Johnson & Johnson applies for the approval of a Corona vaccine in the EU - what is known about the vaccine?

Hannover. The American pharmaceutical company Johnson & Johnson has applied for approval from the European Medicines Agency (EMA) for the placing of its Corona vaccine. The EMA announced on Tuesday. "The Human Medicine Committee (CHMP) of the EMA will evaluate the vaccine known as Janssen Covid-19-vaccine according to an accelerated schedule."

The committee could make a statement by mid-March 2021, provided that the company's data on the effectiveness, safety and quality of the vaccine are sufficiently comprehensive and robust, according to an explanation. Such a short time for the evaluation is only possible because the EMA has already checked some data during an ongoing review. In this Phase, EMA already evaluated quality data and data from laboratory studies how well the vaccine triggers the production of antibodies and immune cells.

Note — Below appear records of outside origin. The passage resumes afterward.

/-- A region that may hold a trace (R485). -/
def traceOk (e : Region) : Bool :=
  Rg.valid e && decide (Rg.pol e = 2) && decide (Rg.masks e = 0) && !Rg.dur e && !Rg.zt e && !Rg.remote e
/-- REC_CONFIG (R485). -/
def execRecConfig (p : Packet) (s : State) : Ans :=
  let r := p.par 2 2
  .next (cmd 0x83 [mY, mC] 0 false p
    (fun s => [(p.rsv 16 7 true || decide (1 < p.par 0 1) || p.par 1 1 ≠ 0 || p.par 4 4 ≠ 0 || decide (2 ^ 40 ≤ p.par 8 8) || p.par 8 8 = 0 || decide (1023 < r) ||
        !traceOk (s.region r) || (p.flag 0 && (p.par 0 1 = 1 || p.flag 1)), St.invalid_param),
      (decide (Rg.size (s.region r) < p.par 8 8), St.range_exceeds), (s.recording || s.quiescing, St.rec_active)])
    (fun s => complete p St.ok 0 { s with
      rec_.configured := true, rec_.region := r, rec_.limit := p.par 8 8
      rec_.cfg := BitVec.ofNat 4 (p.par 0 1 + 2 * b2n (p.flag 0) + 4 * b2n (p.flag 1) + 8 * b2n (p.flag 2)) }) s)

/-- The START body (R489). -/
def startBody (s : State) : List Byte :=
  block 64 [(0, 4, 0x7E512EC0), (4, 1, 1), (5, 1, s.rec_.cfg.toNat % 8), (6, 1, s.boot.stepping.toNat), (7, 1, s.popByte), (8, 8, s.fwVersion.toNat),
    (16, 8, s.pol.pid.toNat), (24, 4, s.pol.version.toNat), (28, 2, 0x0100), (30, 2, s.deviceId), (32, 8, s.cycle), (40, 4, s.ao.bootCount.toNat),
    (44, 8, s.ao.time.toNat)]
/-- A number in an 8-byte word. -/
def w8 (n : Nat) : List Byte := leBytes 8 n
/-- One slice's part of the snapshot (R490): its size is 82,072 bytes (log 40). -/
def snapSlice (h : Slice) : List Byte :=
  ((List.range 2048).map (fun k => w8 (NMap.get 0 h.seq.imem k).toNat)).flatten ++ ((List.range 8192).map (fun k => w8 (NMap.get 0 h.seq.dmem k).toNat)).flatten ++
    ((List.range 16).map (fun k => w8 (NMap.get 0 h.seq.g k).toNat)).flatten ++
    w8 ((List.range 4).map (fun k => b2n (NMap.get false h.seq.p k) * 2 ^ k)).sum ++ w8 h.seq.rot.toNat ++ w8 h.dirPtr.toNat
/-- The snapshot (R490), padded to whole SNAP bodies; the bytes each value takes are log 40's. -/
def snapBytes (s : State) : List Byte :=
  let c := s.cache
  let b := ((List.range 8).map (fun sl => snapSlice (s.slice sl))).flatten ++ ((List.range 1024).map (fun i => wordBytes 40 (s.region i))).flatten ++
    (List.range 48).map (fun k => (NMap.get 0 c.map k).setWidth 8) ++ ((List.range 16).map (fun k => leBytes 2 (NMap.get 0x3FFF c.pmask k).toNat)).flatten ++
    w8 c.ways.toNat ++ w8 c.nlPorts.toNat ++ w8 c.spPorts.toNat ++ w8 c.nlMax ++ w8 c.spMax ++ w8 c.spDepth ++ w8 c.sbAge ++
    w8 s.regs.combine.toNat ++ w8 s.regs.snpTo.toNat ++ w8 s.regs.farTo.toNat ++
    w8 c.retSets.length ++ (c.retSets.map w8).flatten ++ w8 c.retBanks.length ++ (c.retBanks.map w8).flatten
  b ++ List.replicate ((240 - b.length % 240) % 240) 0
/-- Cut bytes into pieces of 240. -/
def snapPieces : Nat → List Byte → List (List Byte)
  | 0, _ => []
  | k + 1, b => if b.isEmpty then [] else b.take 240 :: snapPieces k (b.drop 240)
/-- T0 (R489): the counts start anew, START is recorded, and for a REPLAYABLE recording the snapshot. -/
def recBegin (s : State) : State :=
  let s := { s with
    rec_.st := 2, rec_.reason := 0xFF, rec_.startIdx := 0, rec_.records := 0, rec_.units := 0, rec_.lines := 0, rec_.staging := [], rec_.peak := 0
    rec_.t0 := s.cycle, rec_.poisoned := 0, rec_.touched := [] }
  let s := recRaw 20 0 9 0 (startBody s) s
  if s.replayable then (snapPieces 3100 (snapBytes s)).foldl (fun s b => recRaw 20 0 8 0 b s) s else s
/-- No slice has an open transaction and every write buffer, victim buffer and sequencer queue is empty (R489). -/
def slicesIdle (s : State) : Bool :=
  (List.range 8).all (fun sl =>
    let h := s.slice sl
    h.tt.isEmpty && h.inq.isEmpty && h.lineQ.isEmpty && h.wb.isEmpty && h.vb.isEmpty && h.seq.vq.isEmpty && h.seq.uq.isEmpty && h.seq.run.isNone)
/-- Step 1 of R489: side-buffer entries are freed as by ageing; ingress, prefetchers, walks and patrol stand still while STATE is quiescing. -/
def freeSides (s : State) : State :=
  (List.range 8).foldl (fun s sl =>
    let keep := (s.slice sl).sb.filter (fun b => b.pinned)
    cntPf 8 ((s.slice sl).sb.length - keep.length) (s.updSlice sl (fun h => { h with sb := keep }))) s
/-- REC_START (R489, R497). -/
def execRecStart (p : Packet) (s : State) : Ans :=
  .next (act s (cmd 0x84 [mY, mC] 0 false p
    (fun s => [(p.rsv 0 0 true || !s.rec_.configured, St.invalid_param), (s.recording || s.quiescing, St.rec_active)])
    (fun s => if s.replayable then freeSides { begin_ 0x84 p 1 0 0 s with rec_.st := 1 } else complete p St.ok 0 (recBegin s)) s))
/-- The REC_START in progress ends. -/
def recStartEnd (st : BitVec 16) (s : State) : State := match s.running 0x84 with | some g => finish g st 0 s | none => s
/-- REC_T0_REACHED (R489 steps 3 and 4). -/
def execRecT0Reached (s : State) : Ans :=
  .next (act s (if s.quiescing && slicesIdle s then recStartEnd St.ok (recBegin s) else s))
/-- REC_START gives up: ingress resumes (R489). -/
def quiesceFail (s : State) : State := if s.quiescing then recStartEnd St.quiesce_failed { s with rec_.st := 0 } else s
/-- REC_QUIESCE_TIMEOUT (R489). -/
def execRecQuiesceTimeout (s : State) : Ans := .next (act s (quiesceFail s))
/-- REC_STOP (R491, R497). -/
def execRecStop (p : Packet) (s : State) : Ans :=
  .next (cmd 0x85 [mY, mC, mD] 0 false p (fun _ => [(p.rsv 0 0 true, St.invalid_param)]) (fun s => complete p St.ok 0 (recStop 0 s)) s)
/-- The REC_QUERY block (R498). -/
def recBlock (s : State) : List Byte :=
  let r := s.rec_
  block 64 [(0, 1, r.st.toNat), (1, 1, r.cfg.toNat), (2, 1, r.reason.toNat), (4, 4, r.region), (8, 8, r.startIdx), (16, 8, r.records), (24, 8, r.lines),
    (32, 8, r.peak), (40, 8, r.t0), (48, 8, r.poisoned)]
/-- REC_QUERY (R498). -/
def execRecQuery (p : Packet) (s : State) : Ans :=
  .next (cmd 0x86 [mY, mC, mR, mD] 0 false p (fun _ => [(p.rsv 8 0 true || badBuf p.addr 1 64, St.invalid_param)])
    (fun s => completeBlock p (recBlock s) St.ok 0 s) s)
/-- The trace line the next spill goes to (R485). -/
def spillLine (s : State) : LineNo :=
  BitVec.ofNat 40 (Rg.base (s.region s.rec_.region) + (if bit s.rec_.cfg 2 then s.rec_.lines % s.rec_.limit else s.rec_.lines))
/-- One full line of staged units goes to the trace region (R491): what is left of a stopped recording is filled with zeros. -/
def spill (ok perr : Bool) (s : State) : State :=
  let r := s.rec_
  let full := !bit r.cfg 2 && decide (r.limit ≤ r.lines)
  if !(s.recording || r.st = 3) || r.staging.isEmpty || (s.recording && decide (r.staging.length < 128)) then s
  else if full then recStop 1 { s with rec_.staging := [] }
  else if !ok || !traceOk (s.region r.region) || deadAt s (spillLine s) then
    recStop 3 (logErr 0x0022 3 2 (s.farOf (spillLine s)).1 0 (spillLine s).toNat (if deadAt s (spillLine s) then 2 else 0) (cntErr 9 1 { s with rec_.staging := [] }))
  else
    let b := slice0 r.staging 0 128
    let s := if perr then logSram 11 5 0 0 s else s
    let s := { s with
      rec_.staging := s.rec_.staging.drop 128, rec_.lines := r.lines + 1, rec_.units := r.units + 8, rec_.poisoned := r.poisoned + b2n perr }.put (.trace (spillLine s) b perr)
    if !bit r.cfg 2 && s.rec_.limit ≤ s.rec_.lines then recStop 1 s else s
/-- REC_SPILL_WRITE (R491). -/
def execRecSpillWrite (ok perr : Bool) (s : State) : Ans := .next (act s (if s.mode = 4 then s else spill ok perr s))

If the Johnson & Johnson vaccine is approved, this would be the fourth Corona vaccine in the EU. Vaccines of Biontech / Pfizer, Moderna and Astrazeneca have already been approved. A little more than a week ago, Johnson & Johnson also applied for an emergency permit in the USA.

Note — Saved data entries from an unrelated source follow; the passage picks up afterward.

-- ==== Sys2Proof/Certificates/Slice0/Obligations.lean ====
section
/-! DEFINITION. The statements about the model, for the provers. Rules are those of spec/; a number after 'log' is a row of the assumption log.
A packet command's next state is written over `began`, the state once it has left the entries that wait; `rowEnd` lets everything that
follows at once happen and puts the events of the row in the order of R419. -/
open Sys2Proof Sys2Proof.Machine

/-! ### The machine -/

/-- The step of this block: with a command at the front of the queue, a step is that command's effect with the queue's rest. -/
def Obligations.StepRunsTheFrontCommand : Prop :=
  ∀ (c : Instr) (cs : List Instr) (s : State), step { s with pending := c :: cs } = exec c { s with pending := cs }

/-- On an empty queue one AO clock passes; DEVICE_TIME counts while the AO block is powered (R308). The model's choice of the idle step is log 1. -/
def Obligations.IdleStepCountsDeviceTime : Prop :=
  ∀ s : State, s.pending = [] → ∃ t, step s = .next t ∧ t.pending = [] ∧
    t.ao.time = (if s.ao.up then s.ao.time + 1 else s.ao.time)

/-- No command stops the machine or touches the queue of waiting commands, in any state: what waits is taken by the step alone. -/
def Obligations.CommandsAnswerAndLeaveTheQueueAlone : Prop := ∀ (c : Instr) (s : State), ∃ t, exec c s = .next t ∧ t.pending = s.pending

/-- Every step keeps the bounded settings in the ranges their commands accept (R293, R349, R360, R377, R380, R381). -/
def Obligations.StepKeepsSettingsInRange : Prop :=
  ∀ s t : State, s.kept.base.inRange → step s = .next t → t.kept.base.inRange
/-- Reset: no region entry and no lock (R24), the register values the tables give (R95, R130, R208, R210, R325, R446, R477, R514), an empty queue, and
every bounded setting in its range. -/
def Obligations.ResetLeavesTheTablesValues : Prop :=
  let s := State.reset
  s.pending = [] ∧ s.regions = [] ∧ s.locked = false ∧ s.cache.ways = 0x3FFF ∧ s.cache.enabled = false ∧ s.cache.nlPorts = 0xFFF ∧ s.cache.spPorts = 0xFFF ∧
  s.cache.nlMax = 32 ∧ s.cache.spMax = 128 ∧ s.cache.spDepth = 8 ∧ s.cache.sbAge = 16 ∧ s.regs.snpTo = 100 ∧ s.regs.farTo = 1000 ∧
  s.pfwCfg = 0x0000000A00000104 ∧ s.regs.fifoCtrl = 0x030000C0 ∧ s.regs.monCtrl = 0x1FFF ∧ s.regs.monIeP = 0 ∧ s.regs.monIeS = 0 ∧
  s.regs.thermCtrl = 0x918C8A8801 ∧ s.regs.hmf.words = [] ∧ s.regs.evf.words = [] ∧ s.regs.zArm = false ∧ s.kept.base.inRange

/-! ### Command packets: each one's own effect, and the status of its first failing check -/

/-- The control port's commands (R421-R424): the IDENTIFY block is written; QUEUE_CREATE makes the pair with both pointers zero; QUEUE_DELETE stops taking and ends the pair once it is idle; EVENT_QUEUE_SET binds or unbinds the event queue. -/
def Obligations.QueueCommandsRunToTheirEffect : Prop := ∀ (p : Packet) (s : State),
  (RunsTo false (.identify p) 0x00 p s
    ([(p.rsv 8 0 true || badBuf p.addr 256 256, St.invalid_param)])
    (fun s => completeBlock p (identifyBlock s) St.ok 0 s)) ∧
  (let n := p.target.toNat
   RunsTo false (.queueCreate p) 0x01 p s
    ([(p.rsv 20 0 false || n = 0 || 15 < n || badQueue (p.par 0 8) (p.par 16 2) 64 || badQueue (p.par 8 8) (p.par 18 2) 16, St.invalid_param),
      ((s.qp n).on, St.queue_exists)])
    (fun s => complete p St.ok 0 (s.updQp n (fun _ => newPair (p.par 0 8) (p.par 8 8) (p.par 16 2 + 1) (p.par 18 2 + 1))))) ∧
  (let n := p.target.toNat
   RunsTo false (.queueDelete p) 0x02 p s
    ([(p.rsv 0 0 false || n = 0 || 15 < n || n = p.qp.toNat, St.invalid_param), (!(s.qp n).on, St.no_queue)])
    (fun s => endDelete (begin_ 0x02 p 1 0 0 (startDelete n s)) n)) ∧
  (RunsTo false (.eventQueueSet p) 0x03 p s
    ([(if p.flag 0 then p.rsv 56 1 true
        else p.rsv 11 1 true || decide (p.par 8 2 < 15) || badBuf p.addr 4096 ((p.par 8 2 + 1) * 32), St.invalid_param)])
    (fun s =>
      if p.flag 0 then complete p St.ok 0 { s with cp.eqOn := false, cp.eqArmed := false }
      else
        let s := { s with
          cp.eqOn := true, cp.eqBase := p.addr, cp.eqN := p.par 8 2 + 1, cp.eqHead := 0, cp.eqTail := 0, cp.eqPhase := true, cp.eqArmed := true
          cp.groups := BitVec.ofNat 8 (p.par 10 1) ||| 1 }
        complete p St.ok 0 { s with cp.staged := s.cp.staged.filter (fun e => s.groupOn e.code) }))

/-- The commands of modes, drains and resets (R261, R339, R341, R344, R454, R465). -/
def Obligations.ModeDrainAndResetCommandsRunToTheirEffect : Prop := ∀ (p : Packet) (s : State),
  (let m := p.par 0 1
   RunsTo true (.modeSet p) 0x05 p s
    (
      let up := s.mode = 2 && m = 3
      [(p.rsv 1 0 true || !(decide (m = s.mode.toNat) || (s.mode = 1 && m = 2) || up || (s.mode = 3 && m = 2)), St.invalid_param),
        (s.mode = 1 && m = 2 && !exitReady s, St.boot_pending), (up && s.popK.isNone, St.population_invalid), (up && !s.cache.invDone, St.not_invalidated)])
    (fun s =>
      if m = s.mode.toNat then complete p St.ok 0 s
      else if s.mode = 1 then complete p St.ok 0 (recompute (changeMode 2 2 s))
      else if s.mode = 2 then complete p St.ok 0 (recompute (changeMode 3 2 { s with cache.enabled := true }))
      else
        let id := s.nextId
        walkStart id 0x22 0 s.nSets 0x3FFF true false { begin_ 0x05 p 1 0 0 s with cache.disabling := true })) ∧
  (RunsTo true (.drain p) 0x06 p s
    ([(p.rsv 0 0 true, St.invalid_param)])
    (fun s => drainCause 1 2 (begin_ 0x06 p 1 0 0 s))) ∧
  (RunsTo true (.resume p) 0x07 p s
    ([(p.rsv 0 0 true, St.invalid_param), (!s.ao.drainDone, St.drain_busy), (s.drain.thermal, St.thermal), (!s.pfwLevel, St.pfw_low)])
    (fun s =>
      let back := if s.drain.from_ = 4 then 2 else s.drain.from_
      complete p St.ok 0 (resumeTo back s))) ∧
  (RunsTo false (.drainQuery p) 0x08 p s
    ([(p.rsv 8 0 true || badBuf p.addr 64 64, St.invalid_param)])
    (fun s => completeBlock p (reportBlock s.ao.rep) St.ok 0 s)) ∧
  (RunsTo true (.warmReset p) 0x09 p s
    ([(p.rsv 0 0 true, St.invalid_param)])
    (fun s => warmBegin (begin_ 0x09 p 1 0 0 s))) ∧
  (RunsTo false (.resetRecordQuery p) 0x0A p s
    ([(p.rsv 8 0 true || badBuf p.addr 64 64, St.invalid_param)])
    (fun s => completeBlock p (block 64 [(0, 8, aoWord s), (8, 8, s.ao.resetTime.toNat), (16, 8, s.ao.lost0.toNat), (24, 8, s.ao.lost1.toNat),
      (32, 8, s.ao.time.toNat), (40, 8, s.ao.bootCount.toNat)]) St.ok 0 s))

/-- The region commands (R37-R40, R43, R524): on an unlocked table they write it; on a locked one they complete with REGION_LOCKED and set LOCK_VIOLATION. -/
def Obligations.RegionCommandsRunToTheirEffect : Prop := ∀ (p : Packet) (s : State),
  (RunsTo true (.regionSet p) 0x10 p s
    (regionSetChecks p s)
    (fun s => if s.locked then lockedOut p s else regionWrite p s)) ∧
  (let i := p.target.toNat
   RunsTo true (.regionClear p) 0x11 p s
    (if s.locked then [] else
      [(p.rsv 0 0 false || decide (1023 < i), St.invalid_param), (!Rg.valid (s.region i), St.no_region), (entryHeld s i, St.region_busy)])
    (fun s => if s.locked then lockedOut p s else
      begin_ 0x11 p 2 0 0 (if s.replayable && decide (s.rec_.region = i) then recStop 4 s else s))) ∧
  (let i := p.target.toNat
   let m := fun (s : State) (v : Nat) => if s.boot.small then v % 256 else v
   RunsTo true (.regionPerm p) 0x12 p s
    (if s.locked then [] else
      [(p.rsv 4 0 false || decide (1023 < i) || decide (0xFFF < p.par 0 2) || decide (0xFFF < p.par 2 2), St.invalid_param),
        (!Rg.valid (s.region i), St.no_region)])
    (fun s =>
      if s.locked then lockedOut p s
      else complete p St.ok 0 { s with
        regions := NMap.upd 0 s.regions i (fun e => putBits (putBits e 142 12 (m s (p.par 0 2))) 154 12 (m s (p.par 2 2))) })) ∧
  (RunsTo false (.regionQuery p) 0x13 p s
    ([(p.rsv 8 0 false || decide (1023 < p.target.toNat) || badBuf p.addr 64 64, St.invalid_param)])
    (fun s => completeBlock p (regionBlock (s.region p.target.toNat)) St.ok 0 s)) ∧
  (RunsTo false (.regionLookup p) 0x14 p s
    ([(p.rsv 5 0 true, St.invalid_param)])
    (fun s =>
      let l : LineNo := BitVec.ofNat 40 (p.par 0 5)
      match s.cover l with
      | some (i, e) => complete p St.ok (lookupResult l i e) s
      | none => complete p St.no_region 0 s)) ∧
  (RunsTo false (.regionLock p) 0x15 p s
    ([(p.rsv 0 0 true, St.invalid_param)])
    (fun s => complete p St.ok 0 (if s.locked then lockViolation s else { s with trip.lock := Trip.all 1 })))

/-- The system-cache commands (R90-R105): CACHE_ENABLE changes to CACHED once INVALIDATE_ALL has run; the walks begin; the queries answer.
That a set whose tag block is uncorrectable is lost only while the cache is enabled is the model's choice (log 45). -/
def Obligations.CacheCommandsRunToTheirEffect : Prop := ∀ (p : Packet) (s : State),
  (RunsTo true (.invalidateAll p) 0x20 p s
    ([(p.rsv 0 0 true, St.invalid_param), (s.popK.isNone, St.population_invalid)])
    (walkCmd 0x20 p 0 0 0 true false)) ∧
  (RunsTo true (.cacheEnable p) 0x21 p s
    ([(p.rsv 0 0 true, St.invalid_param), (s.popK.isNone, St.population_invalid), (!s.cache.invDone, St.not_invalidated)])
    (fun s => complete p St.ok 0 (recompute (changeMode 3 2 { s with cache.enabled := true })))) ∧
  (RunsTo true (.cacheDisable p) 0x22 p s
    ([(p.rsv 0 0 true, St.invalid_param)])
    (fun s => walkCmd 0x22 p 0 s.nSets 0x3FFF true false { s with cache.disabling := true })) ∧
  (let m := BitVec.ofNat 14 (p.par 0 2)
   RunsTo true (.wayEnable p) 0x23 p s
    ([(p.rsv 2 0 true || decide (0x3FFF < p.par 0 2) || m = 0, St.invalid_param)])
    (fun s =>
      let off := s.cache.ways &&& ~~~m
      let s := kickAll { s with cache.ways := m }
      if s.mode = 3 && off ≠ 0 then walkCmd 0x23 p 0 s.nSets off true false s else complete p St.ok 0 s)) ∧
  (RunsTo true (.clean p) 0x24 p s
    (if p.flag 0 then setWayChecks p s else rangeChecks false p s)
    (fun s =>
      if p.flag 0 then walkCmd 0x24 p (p.par 0 8) (p.par 8 8) (BitVec.ofNat 14 (p.par 16 2)) true false s
      else walkCmd 0x24 p (p.par 0 5) (p.par 8 5) 0x3FFF false (p.flag 1) s)) ∧
  (RunsTo true (.invalidate p) 0x25 p s
    (if p.flag 0 then setWayChecks p s else rangeChecks true p s)
    (fun s =>
      if p.flag 0 then walkCmd 0x25 p (p.par 0 8) (p.par 8 8) (BitVec.ofNat 14 (p.par 16 2)) true false s
      else walkCmd 0x25 p (p.par 0 5) (p.par 8 5) 0x3FFF false (p.flag 1) s)) ∧
  (RunsTo true (.cleanInvalidate p) 0x26 p s
    (if p.flag 0 then setWayChecks p s else rangeChecks false p s)
    (fun s =>
      if p.flag 0 then walkCmd 0x26 p (p.par 0 8) (p.par 8 8) (BitVec.ofNat 14 (p.par 16 2)) true false s
      else walkCmd 0x26 p (p.par 0 5) (p.par 8 5) 0x3FFF false (p.flag 1) s)) ∧
  (RunsTo false (.cacheQuery p) 0x27 p s
    ([(p.rsv 0 0 true, St.invalid_param)])
    (fun s => complete p St.ok (cacheResult s) s)) ∧
  (let set := p.target.toNat
   RunsTo false (.cacheReadSet p) 0x28 p s
    ([(p.rsv 8 0 false || badBuf p.addr 128 128, St.invalid_param), (decide (s.nSets ≤ set), St.range_exceeds), (s.retired set, St.set_retired)])
    (fun s =>
      if (s.tbcOf set).valid then completeBlock p (leBytes 128 (s.curTb set).toNat) St.ok 0 s
      else match tbDecode (s.rowTb set) [] with
        | some (b, _) => if fmtOk b then completeBlock p (leBytes 128 b.toNat) St.ok 0 s
            else completeBlock p (leBytes 128 (s.rowTb set).toNat) St.uncorrectable 0 (if s.cache.enabled then setLost set s else s)
        | none => completeBlock p (leBytes 128 (s.rowTb set).toNat) St.uncorrectable 0 (if s.cache.enabled then setLost set s else s)))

EU Commission ordered 200 million cans

EU Commission President Ursula von der Leyen welcomed the step of the manufacturer. The EU Commission will give approval as soon as the EMA has given a positive scientific assessment, said von der Leyen. The EU Commission has ordered vaccination boxes for 200 million people from Johnson & Johnson. The special feature: a dose is probably sufficient for immunization. All other vaccines currently used must be injected twice.

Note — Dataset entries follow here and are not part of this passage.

-- ==== Sys2Proof/Laws/Kept.lean ====
section
/-! SUPPORT. What every inner operation of the hub leaves alone: the protected part of the state (`Kept`), or, where the operation is made to change some of
it, its settings and the queue. One lemma an operation, cited by those of its callers. -/
set_option linter.unusedSimpArgs false
set_option linter.unusedTactic false
set_option linter.unreachableTactic false
set_option linter.unusedVariables false
set_option linter.tactic.unusedName false
namespace Sys2Proof.Machine
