-- ==== Sys2Proof/Laws/State.lean ====
section
/-! SUPPORT. What each update of a part of the state leaves alone, field by field, and a read after a write of a part. -/
namespace Sys2Proof.Machine

@[simp] theorem State.updPort_ao (s : State) (p : Nat) (f : Port → Port) : (s.updPort p f).ao = s.ao := rfl
@[simp] theorem State.updPort_trip (s : State) (p : Nat) (f : Port → Port) : (s.updPort p f).trip = s.trip := rfl
@[simp] theorem State.updPort_regs (s : State) (p : Nat) (f : Port → Port) : (s.updPort p f).regs = s.regs := rfl
@[simp] theorem State.updPort_cp (s : State) (p : Nat) (f : Port → Port) : (s.updPort p f).cp = s.cp := rfl
@[simp] theorem State.updPort_regions (s : State) (p : Nat) (f : Port → Port) : (s.updPort p f).regions = s.regions := rfl
@[simp] theorem State.updPort_cache (s : State) (p : Nat) (f : Port → Port) : (s.updPort p f).cache = s.cache := rfl
@[simp] theorem State.updPort_pol (s : State) (p : Nat) (f : Port → Port) : (s.updPort p f).pol = s.pol := rfl
@[simp] theorem State.updPort_slices (s : State) (p : Nat) (f : Port → Port) : (s.updPort p f).slices = s.slices := rfl
@[simp] theorem State.updPort_str (s : State) (p : Nat) (f : Port → Port) : (s.updPort p f).str = s.str := rfl
@[simp] theorem State.updPort_keys (s : State) (p : Nat) (f : Port → Port) : (s.updPort p f).keys = s.keys := rfl
@[simp] theorem State.updPort_drain (s : State) (p : Nat) (f : Port → Port) : (s.updPort p f).drain = s.drain := rfl
@[simp] theorem State.updPort_regl (s : State) (p : Nat) (f : Port → Port) : (s.updPort p f).regl = s.regl := rfl
@[simp] theorem State.updPort_err (s : State) (p : Nat) (f : Port → Port) : (s.updPort p f).err = s.err := rfl
@[simp] theorem State.updPort_boot (s : State) (p : Nat) (f : Port → Port) : (s.updPort p f).boot = s.boot := rfl
@[simp] theorem State.updPort_rec_ (s : State) (p : Nat) (f : Port → Port) : (s.updPort p f).rec_ = s.rec_ := rfl
@[simp] theorem State.updPort_age (s : State) (p : Nat) (f : Port → Port) : (s.updPort p f).age = s.age := rfl
@[simp] theorem State.updPort_cycle (s : State) (p : Nat) (f : Port → Port) : (s.updPort p f).cycle = s.cycle := rfl
@[simp] theorem State.updPort_nextId (s : State) (p : Nat) (f : Port → Port) : (s.updPort p f).nextId = s.nextId := rfl
@[simp] theorem State.updPort_free (s : State) (p : Nat) (f : Port → Port) : (s.updPort p f).free = s.free := rfl
@[simp] theorem State.updPort_out (s : State) (p : Nat) (f : Port → Port) : (s.updPort p f).out = s.out := rfl
@[simp] theorem State.updPort_pending (s : State) (p : Nat) (f : Port → Port) : (s.updPort p f).pending = s.pending := rfl
@[simp] theorem State.updPort_mode (s : State) (p : Nat) (f : Port → Port) : (s.updPort p f).mode = s.mode := rfl
@[simp] theorem State.updPort_off (s : State) (p : Nat) (f : Port → Port) : (s.updPort p f).off = s.off := rfl
@[simp] theorem State.updPort_nPorts (s : State) (p : Nat) (f : Port → Port) : (s.updPort p f).nPorts = s.nPorts := rfl
@[simp] theorem State.updPort_nFar (s : State) (p : Nat) (f : Port → Port) : (s.updPort p f).nFar = s.nFar := rfl
@[simp] theorem State.updPort_popK (s : State) (p : Nat) (f : Port → Port) : (s.updPort p f).popK = s.popK := rfl
@[simp] theorem State.updPort_nSets (s : State) (p : Nat) (f : Port → Port) : (s.updPort p f).nSets = s.nSets := rfl
@[simp] theorem State.updPort_deaf (s : State) (p : Nat) (f : Port → Port) : (s.updPort p f).deaf = s.deaf := rfl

The Johnson & Johnson vaccine is a vector vaccine. It is based on a harmless human cold virus (adenovirus 26), which contains the genetic information for the spike protein of the coronavirus. When the rhinitis virus binds to human cells, the genetic information is released and SARS-COV-2 antigens are produced that are presented to the immune system. In this way, the desired immune response can be triggered.

Intermediate results of the phase III study: Vaccinema shows 66 percent protection against COVID-19

At the beginning of February, Johnson & Johnson announced an interim result of his phase III study with around 44,000 subjects, according to which the vaccine offers 66 percent protection against moderate or severe covid 19 diseases four weeks after administer. The effectiveness against serious diseases was given as 85 percent. The percentages mean that there were fewer cases in the vaccinated test group than in the placebo test group.

In contrast to the vaccines of Biontech / Pfizer and Moderna, the vector vaccine can be transported and stored at refrigerator temperature. In the case of competitive products that are already used in the EU and are injected twice every few weeks, the effectiveness according to study results is significantly higher.